The crucial difference between the mid-1980s and today is that Palestinian civil society is now much weaker, and so, too, is the likelihood of coherent political organisation of the kind that emerged soon after the First Intifada began. The groups that then channelled political activity have been supplanted, either by the institutions of a technocratic PA whose existence is premised on close co-operation with Israel, or by NGOs whose foreign funders make assistance conditional on the pursuit of apolitical development projects or vague peace-building strategies that explicitly rule out non-violent confrontation with Israel and any initiative likely to drive up the costs of military occupation. Palestinian society is afflicted with dependency, and it is dependent on forces that wish to preserve the status quo.

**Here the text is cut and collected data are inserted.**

-- ==== Sys2Proof/Laws/State.lean ====
section
/-! SUPPORT. One lemma for each field and each update of the state, so that no later proof unfolds a record update. -/

namespace Sys2Proof.Machine

/-! ### `State.setIcc` -/

@[simp] theorem State.setIcc_cfg (s : State) (f : Icc) : (s.setIcc f).cfg = s.cfg := rfl
@[simp] theorem State.setIcc_globals (s : State) (f : Icc) : (s.setIcc f).globals = s.globals := rfl
@[simp] theorem State.setIcc_windows (s : State) (f : Icc) : (s.setIcc f).windows = s.windows := rfl
@[simp] theorem State.setIcc_pc (s : State) (f : Icc) : (s.setIcc f).pc = s.pc := rfl
@[simp] theorem State.setIcc_npc (s : State) (f : Icc) : (s.setIcc f).npc = s.npc := rfl
@[simp] theorem State.setIcc_npc2 (s : State) (f : Icc) : (s.setIcc f).npc2 = s.npc2 := rfl
@[simp] theorem State.setIcc_psr (s : State) (f : Icc) : (s.setIcc f).psr = { s.psr with icc := f } := rfl
@[simp] theorem State.setIcc_wim (s : State) (f : Icc) : (s.setIcc f).wim = s.wim := rfl
@[simp] theorem State.setIcc_tbr (s : State) (f : Icc) : (s.setIcc f).tbr = s.tbr := rfl
@[simp] theorem State.setIcc_y (s : State) (f : Icc) : (s.setIcc f).y = s.y := rfl
@[simp] theorem State.setIcc_slot0 (s : State) (f : Icc) : (s.setIcc f).slot0 = s.slot0 := rfl
@[simp] theorem State.setIcc_slot1 (s : State) (f : Icc) : (s.setIcc f).slot1 = s.slot1 := rfl
@[simp] theorem State.setIcc_annul (s : State) (f : Icc) : (s.setIcc f).annul = s.annul := rfl
@[simp] theorem State.setIcc_dec (s : State) (f : Icc) : (s.setIcc f).dec = s.dec := rfl
@[simp] theorem State.setIcc_pending (s : State) (f : Icc) : (s.setIcc f).pending = s.pending := rfl
@[simp] theorem State.setIcc_status (s : State) (f : Icc) : (s.setIcc f).status = s.status := rfl
@[simp] theorem State.setIcc_bootEntry (s : State) (f : Icc) : (s.setIcc f).bootEntry = s.bootEntry := rfl
@[simp] theorem State.setIcc_stage (s : State) (f : Icc) : (s.setIcc f).stage = s.stage := rfl
@[simp] theorem State.setIcc_mem (s : State) (f : Icc) : (s.setIcc f).mem = s.mem := rfl

/-! ### `State.setY` -/

@[simp] theorem State.setY_cfg (s : State) (v : Word) : (s.setY v).cfg = s.cfg := rfl
@[simp] theorem State.setY_globals (s : State) (v : Word) : (s.setY v).globals = s.globals := rfl
@[simp] theorem State.setY_windows (s : State) (v : Word) : (s.setY v).windows = s.windows := rfl
@[simp] theorem State.setY_pc (s : State) (v : Word) : (s.setY v).pc = s.pc := rfl
@[simp] theorem State.setY_npc (s : State) (v : Word) : (s.setY v).npc = s.npc := rfl
@[simp] theorem State.setY_npc2 (s : State) (v : Word) : (s.setY v).npc2 = s.npc2 := rfl
@[simp] theorem State.setY_psr (s : State) (v : Word) : (s.setY v).psr = s.psr := rfl
@[simp] theorem State.setY_wim (s : State) (v : Word) : (s.setY v).wim = s.wim := rfl
@[simp] theorem State.setY_tbr (s : State) (v : Word) : (s.setY v).tbr = s.tbr := rfl
@[simp] theorem State.setY_y (s : State) (v : Word) : (s.setY v).y = v := rfl
@[simp] theorem State.setY_slot0 (s : State) (v : Word) : (s.setY v).slot0 = s.slot0 := rfl
@[simp] theorem State.setY_slot1 (s : State) (v : Word) : (s.setY v).slot1 = s.slot1 := rfl
@[simp] theorem State.setY_annul (s : State) (v : Word) : (s.setY v).annul = s.annul := rfl
@[simp] theorem State.setY_dec (s : State) (v : Word) : (s.setY v).dec = s.dec := rfl
@[simp] theorem State.setY_pending (s : State) (v : Word) : (s.setY v).pending = s.pending := rfl
@[simp] theorem State.setY_status (s : State) (v : Word) : (s.setY v).status = s.status := rfl
@[simp] theorem State.setY_bootEntry (s : State) (v : Word) : (s.setY v).bootEntry = s.bootEntry := rfl
@[simp] theorem State.setY_stage (s : State) (v : Word) : (s.setY v).stage = s.stage := rfl
@[simp] theorem State.setY_mem (s : State) (v : Word) : (s.setY v).mem = s.mem := rfl

/-! ### `State.setNpc2` -/

@[simp] theorem State.setNpc2_cfg (s : State) (t : Word) : (s.setNpc2 t).cfg = s.cfg := rfl
@[simp] theorem State.setNpc2_globals (s : State) (t : Word) : (s.setNpc2 t).globals = s.globals := rfl
@[simp] theorem State.setNpc2_windows (s : State) (t : Word) : (s.setNpc2 t).windows = s.windows := rfl
@[simp] theorem State.setNpc2_pc (s : State) (t : Word) : (s.setNpc2 t).pc = s.pc := rfl
@[simp] theorem State.setNpc2_npc (s : State) (t : Word) : (s.setNpc2 t).npc = s.npc := rfl
@[simp] theorem State.setNpc2_npc2 (s : State) (t : Word) : (s.setNpc2 t).npc2 = t := rfl
@[simp] theorem State.setNpc2_psr (s : State) (t : Word) : (s.setNpc2 t).psr = s.psr := rfl
@[simp] theorem State.setNpc2_wim (s : State) (t : Word) : (s.setNpc2 t).wim = s.wim := rfl
@[simp] theorem State.setNpc2_tbr (s : State) (t : Word) : (s.setNpc2 t).tbr = s.tbr := rfl
@[simp] theorem State.setNpc2_y (s : State) (t : Word) : (s.setNpc2 t).y = s.y := rfl
@[simp] theorem State.setNpc2_slot0 (s : State) (t : Word) : (s.setNpc2 t).slot0 = s.slot0 := rfl
@[simp] theorem State.setNpc2_slot1 (s : State) (t : Word) : (s.setNpc2 t).slot1 = s.slot1 := rfl
@[simp] theorem State.setNpc2_annul (s : State) (t : Word) : (s.setNpc2 t).annul = s.annul := rfl
@[simp] theorem State.setNpc2_dec (s : State) (t : Word) : (s.setNpc2 t).dec = s.dec := rfl
@[simp] theorem State.setNpc2_pending (s : State) (t : Word) : (s.setNpc2 t).pending = s.pending := rfl
@[simp] theorem State.setNpc2_status (s : State) (t : Word) : (s.setNpc2 t).status = s.status := rfl
@[simp] theorem State.setNpc2_bootEntry (s : State) (t : Word) : (s.setNpc2 t).bootEntry = s.bootEntry := rfl
@[simp] theorem State.setNpc2_stage (s : State) (t : Word) : (s.setNpc2 t).stage = s.stage := rfl
@[simp] theorem State.setNpc2_mem (s : State) (t : Word) : (s.setNpc2 t).mem = s.mem := rfl

/-! ### `State.setAnnul` -/

@[simp] theorem State.setAnnul_cfg (s : State) : (s.setAnnul).cfg = s.cfg := rfl
@[simp] theorem State.setAnnul_globals (s : State) : (s.setAnnul).globals = s.globals := rfl
@[simp] theorem State.setAnnul_windows (s : State) : (s.setAnnul).windows = s.windows := rfl
@[simp] theorem State.setAnnul_pc (s : State) : (s.setAnnul).pc = s.pc := rfl
@[simp] theorem State.setAnnul_npc (s : State) : (s.setAnnul).npc = s.npc := rfl
@[simp] theorem State.setAnnul_npc2 (s : State) : (s.setAnnul).npc2 = s.npc2 := rfl
@[simp] theorem State.setAnnul_psr (s : State) : (s.setAnnul).psr = s.psr := rfl
@[simp] theorem State.setAnnul_wim (s : State) : (s.setAnnul).wim = s.wim := rfl
@[simp] theorem State.setAnnul_tbr (s : State) : (s.setAnnul).tbr = s.tbr := rfl
@[simp] theorem State.setAnnul_y (s : State) : (s.setAnnul).y = s.y := rfl
@[simp] theorem State.setAnnul_slot0 (s : State) : (s.setAnnul).slot0 = s.slot0 := rfl
@[simp] theorem State.setAnnul_slot1 (s : State) : (s.setAnnul).slot1 = s.slot1 := rfl
@[simp] theorem State.setAnnul_annul (s : State) : (s.setAnnul).annul = true := rfl
@[simp] theorem State.setAnnul_dec (s : State) : (s.setAnnul).dec = s.dec := rfl
@[simp] theorem State.setAnnul_pending (s : State) : (s.setAnnul).pending = s.pending := rfl
@[simp] theorem State.setAnnul_status (s : State) : (s.setAnnul).status = s.status := rfl
@[simp] theorem State.setAnnul_bootEntry (s : State) : (s.setAnnul).bootEntry = s.bootEntry := rfl
@[simp] theorem State.setAnnul_stage (s : State) : (s.setAnnul).stage = s.stage := rfl
@[simp] theorem State.setAnnul_mem (s : State) : (s.setAnnul).mem = s.mem := rfl

/-! ### `State.setCwp` -/

@[simp] theorem State.setCwp_cfg (s : State) (w : BitVec 5) : (s.setCwp w).cfg = s.cfg := rfl
@[simp] theorem State.setCwp_globals (s : State) (w : BitVec 5) : (s.setCwp w).globals = s.globals := rfl
@[simp] theorem State.setCwp_windows (s : State) (w : BitVec 5) : (s.setCwp w).windows = s.windows := rfl
@[simp] theorem State.setCwp_pc (s : State) (w : BitVec 5) : (s.setCwp w).pc = s.pc := rfl
@[simp] theorem State.setCwp_npc (s : State) (w : BitVec 5) : (s.setCwp w).npc = s.npc := rfl
@[simp] theorem State.setCwp_npc2 (s : State) (w : BitVec 5) : (s.setCwp w).npc2 = s.npc2 := rfl
@[simp] theorem State.setCwp_psr (s : State) (w : BitVec 5) : (s.setCwp w).psr = { s.psr with cwp := w } := rfl
@[simp] theorem State.setCwp_wim (s : State) (w : BitVec 5) : (s.setCwp w).wim = s.wim := rfl
@[simp] theorem State.setCwp_tbr (s : State) (w : BitVec 5) : (s.setCwp w).tbr = s.tbr := rfl
@[simp] theorem State.setCwp_y (s : State) (w : BitVec 5) : (s.setCwp w).y = s.y := rfl
@[simp] theorem State.setCwp_slot0 (s : State) (w : BitVec 5) : (s.setCwp w).slot0 = s.slot0 := rfl
@[simp] theorem State.setCwp_slot1 (s : State) (w : BitVec 5) : (s.setCwp w).slot1 = s.slot1 := rfl
@[simp] theorem State.setCwp_annul (s : State) (w : BitVec 5) : (s.setCwp w).annul = s.annul := rfl
@[simp] theorem State.setCwp_dec (s : State) (w : BitVec 5) : (s.setCwp w).dec = s.dec := rfl
@[simp] theorem State.setCwp_pending (s : State) (w : BitVec 5) : (s.setCwp w).pending = s.pending := rfl
@[simp] theorem State.setCwp_status (s : State) (w : BitVec 5) : (s.setCwp w).status = s.status := rfl
@[simp] theorem State.setCwp_bootEntry (s : State) (w : BitVec 5) : (s.setCwp w).bootEntry = s.bootEntry := rfl
@[simp] theorem State.setCwp_stage (s : State) (w : BitVec 5) : (s.setCwp w).stage = s.stage := rfl
@[simp] theorem State.setCwp_mem (s : State) (w : BitVec 5) : (s.setCwp w).mem = s.mem := rfl

/-! ### `State.setPsr` -/

@[simp] theorem State.setPsr_cfg (s : State) (p : Psr) : (s.setPsr p).cfg = s.cfg := rfl
@[simp] theorem State.setPsr_globals (s : State) (p : Psr) : (s.setPsr p).globals = s.globals := rfl
@[simp] theorem State.setPsr_windows (s : State) (p : Psr) : (s.setPsr p).windows = s.windows := rfl
@[simp] theorem State.setPsr_pc (s : State) (p : Psr) : (s.setPsr p).pc = s.pc := rfl
@[simp] theorem State.setPsr_npc (s : State) (p : Psr) : (s.setPsr p).npc = s.npc := rfl
@[simp] theorem State.setPsr_npc2 (s : State) (p : Psr) : (s.setPsr p).npc2 = s.npc2 := rfl
@[simp] theorem State.setPsr_psr (s : State) (p : Psr) : (s.setPsr p).psr = p := rfl
@[simp] theorem State.setPsr_wim (s : State) (p : Psr) : (s.setPsr p).wim = s.wim := rfl
@[simp] theorem State.setPsr_tbr (s : State) (p : Psr) : (s.setPsr p).tbr = s.tbr := rfl
@[simp] theorem State.setPsr_y (s : State) (p : Psr) : (s.setPsr p).y = s.y := rfl
@[simp] theorem State.setPsr_slot0 (s : State) (p : Psr) : (s.setPsr p).slot0 = s.slot0 := rfl
@[simp] theorem State.setPsr_slot1 (s : State) (p : Psr) : (s.setPsr p).slot1 = s.slot1 := rfl
@[simp] theorem State.setPsr_annul (s : State) (p : Psr) : (s.setPsr p).annul = s.annul := rfl
@[simp] theorem State.setPsr_dec (s : State) (p : Psr) : (s.setPsr p).dec = s.dec := rfl
@[simp] theorem State.setPsr_pending (s : State) (p : Psr) : (s.setPsr p).pending = s.pending := rfl
@[simp] theorem State.setPsr_status (s : State) (p : Psr) : (s.setPsr p).status = s.status := rfl
@[simp] theorem State.setPsr_bootEntry (s : State) (p : Psr) : (s.setPsr p).bootEntry = s.bootEntry := rfl
@[simp] theorem State.setPsr_stage (s : State) (p : Psr) : (s.setPsr p).stage = s.stage := rfl
@[simp] theorem State.setPsr_mem (s : State) (p : Psr) : (s.setPsr p).mem = s.mem := rfl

Israelis don’t like to admit it, but both intifadas brought significant progress to the Palestinians in their quest for liberation. After a short-term increase in the scope and severity of the occupation, Palestinians were given greater autonomy, not just from Israel but also, in the First Intifada, from Jordan, which renounced all claims to the West Bank in 1988. No less important, after both uprisings Israel, the US and the international community moved closer to Palestinian positions.

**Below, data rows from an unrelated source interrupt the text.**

-- ==== Sys2Proof/Tests/Slice0.lean ====
section
/-! SUPPORT. The model's own tests: ill-formed terms that the check refuses, a written-out word for every constructor, single steps against the vectors of 95_test_vectors.md, and for every statement with hypotheses a state and operands that meet them. -/

namespace Sys2Proof.Tests

open Sys2Proof Sys2Proof.Machine

/-! ### Helpers -/

/-- A next state with a property. -/
def holds (r : Result) (p : State → Bool) : Bool :=
  match r with
  | .next t => p t
  | _ => false

def faults (r : Result) (f : Fault) : Bool :=
  match r with
  | .fault g => g == f
  | _ => false

theorem next_of_holds {r : Result} {p : State → Bool} (h : holds r p = true) : ∃ t, r = .next t ∧ p t = true :=
  match r, h with
  | .next t, h => ⟨t, rfl, h⟩

/-- The core after reset, with the registers g1 and g2 set. -/
def core (g1 g2 : Word) : State := (State.reset.setReg 1 g1).setReg 2 g2

/-- Traps enabled and TBA = 0x00004, as the vectors have it. -/
def enabled (s : State) : State := { s with psr := { s.psr with et := true }, tbr := { tba := 0x00004, tt := 0 } }

def user (s : State) : State := { s with psr := { s.psr with s := false } }

def v8 (s : State) : State := { s with cfg := { s.cfg with irqGating := .v8, baAnnul := .v8, implUnlisted := .v8 } }

/-- A port that answers the marked kinds of access to 0x1000 .. 0x1FFF with a Fault. -/
def denying (read write fetch : Bool) (s : State) : State :=
  { s with cfg := { s.cfg with port := [{ base := 0x1000, size := 0x1000, denyRead := read, denyWrite := write, denyFetch := fetch }] } }

def flags (n z v c : Bool) (s : State) : State := s.setIcc { n := n, z := z, v := v, c := c }

/-- The word runs as the next instruction, and the state it leaves has the property. -/
def runs (s : State) (w : Nat) (p : State → Bool) : Bool := holds (step (s.withFetchWord 32 w)) p

def icc (n z v c : Bool) : Icc := { n := n, z := z, v := v, c := c }

/-! ### Well-formedness -/

theorem test_rdasr_0_is_ill_formed : Instr.wellFormed (.rdasr 3 0 0) = false := by decide
theorem test_rdasr_in_the_stbar_row_is_ill_formed : Instr.wellFormed (.rdasr 0 15 0x1FFF) = false := by decide
theorem test_rdasr_15_beside_the_stbar_row : Instr.wellFormed (.rdasr 1 15 0) = true ∧ Instr.wellFormed (.rdasr 0 15 0x2000) = true := by decide
theorem test_wrasr_0_is_ill_formed : Instr.wellFormed (.wrasr 0 1 (.imm 0)) = false := by decide

/-! ### Decoding: words written out from the encodings of 30_encoding.md and 49_unlisted_v8.md -/

theorem test_decode_format2_1 :
    decode .illegal 0x7FFFFFFE = .instr (.call 0x3FFFFFFE) ∧
    decode .illegal 0x07048D15 = .instr (.sethi 3 0x48D15) ∧
    decode .illegal 0x00BFFFFE = .instr (.bn false 0x3FFFFE) ∧
    decode .illegal 0x22BFFFFE = .instr (.be true 0x3FFFFE) ∧
    decode .illegal 0x04BFFFFE = .instr (.ble false 0x3FFFFE) ∧
    decode .illegal 0x26BFFFFE = .instr (.bl true 0x3FFFFE) ∧
    decode .illegal 0x08BFFFFE = .instr (.bleu false 0x3FFFFE) ∧
    decode .illegal 0x2ABFFFFE = .instr (.bcs true 0x3FFFFE) ∧
    decode .illegal 0x0CBFFFFE = .instr (.bneg false 0x3FFFFE) ∧
    decode .illegal 0x2EBFFFFE = .instr (.bvs true 0x3FFFFE) ∧
    decode .illegal 0x10BFFFFE = .instr (.ba false 0x3FFFFE) ∧
    decode .illegal 0x32BFFFFE = .instr (.bne true 0x3FFFFE) := by decide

Israel, however, took steps to immunise itself against some of the weaknesses exposed by these uprisings. After the First Intifada, it established the PA, to which it outsourced much of its responsibility for crowd control and counter-terrorism, thereby limiting the exposure of its soldiers. The PA was financed mainly by Europe and the US, which also made Israel less vulnerable to economic pressure, such as the non-payment of taxes or the mass resignation of public employees. It allowed fewer Palestinian workers into Israel, protecting the economy from the effects of strikes. During and after the Second Intifada, Israel took measures to protect its population on both sides of the pre-1967 borders, erecting the separation barrier, removing settlers and soldiers from Gaza, and further restricting the movements of residents of Gaza and the West Bank.
With all the despairing talk today of the impossibility of a two-state solution and the inevitability of protracted civil war in a single state, it is easy to forget how different the conflict looked two intifadas ago. Before the First Intifada, no one of any importance spoke of Palestinian statehood, rather than autonomy. Today statehood is publicly accepted, even if only rhetorically, not just by the US and the UN but by a long-serving Israeli prime minister from the hawkish Likud. Before the First Intifada, Israel and the US refused to engage with the PLO. Dividing Jerusalem was unthinkable, as was the idea of partition along the pre-1967 borders, with equal swaps. Today these are the positions of most of the international community and growing numbers in Israel. Many Israelis, however, see no reason for their country to take substantial risks and pay a large cost to change an imperfect but long-lasting and manageable status quo. It would be a great tragedy if nothing less than a third uprising, at a terrible price, could convince them otherwise.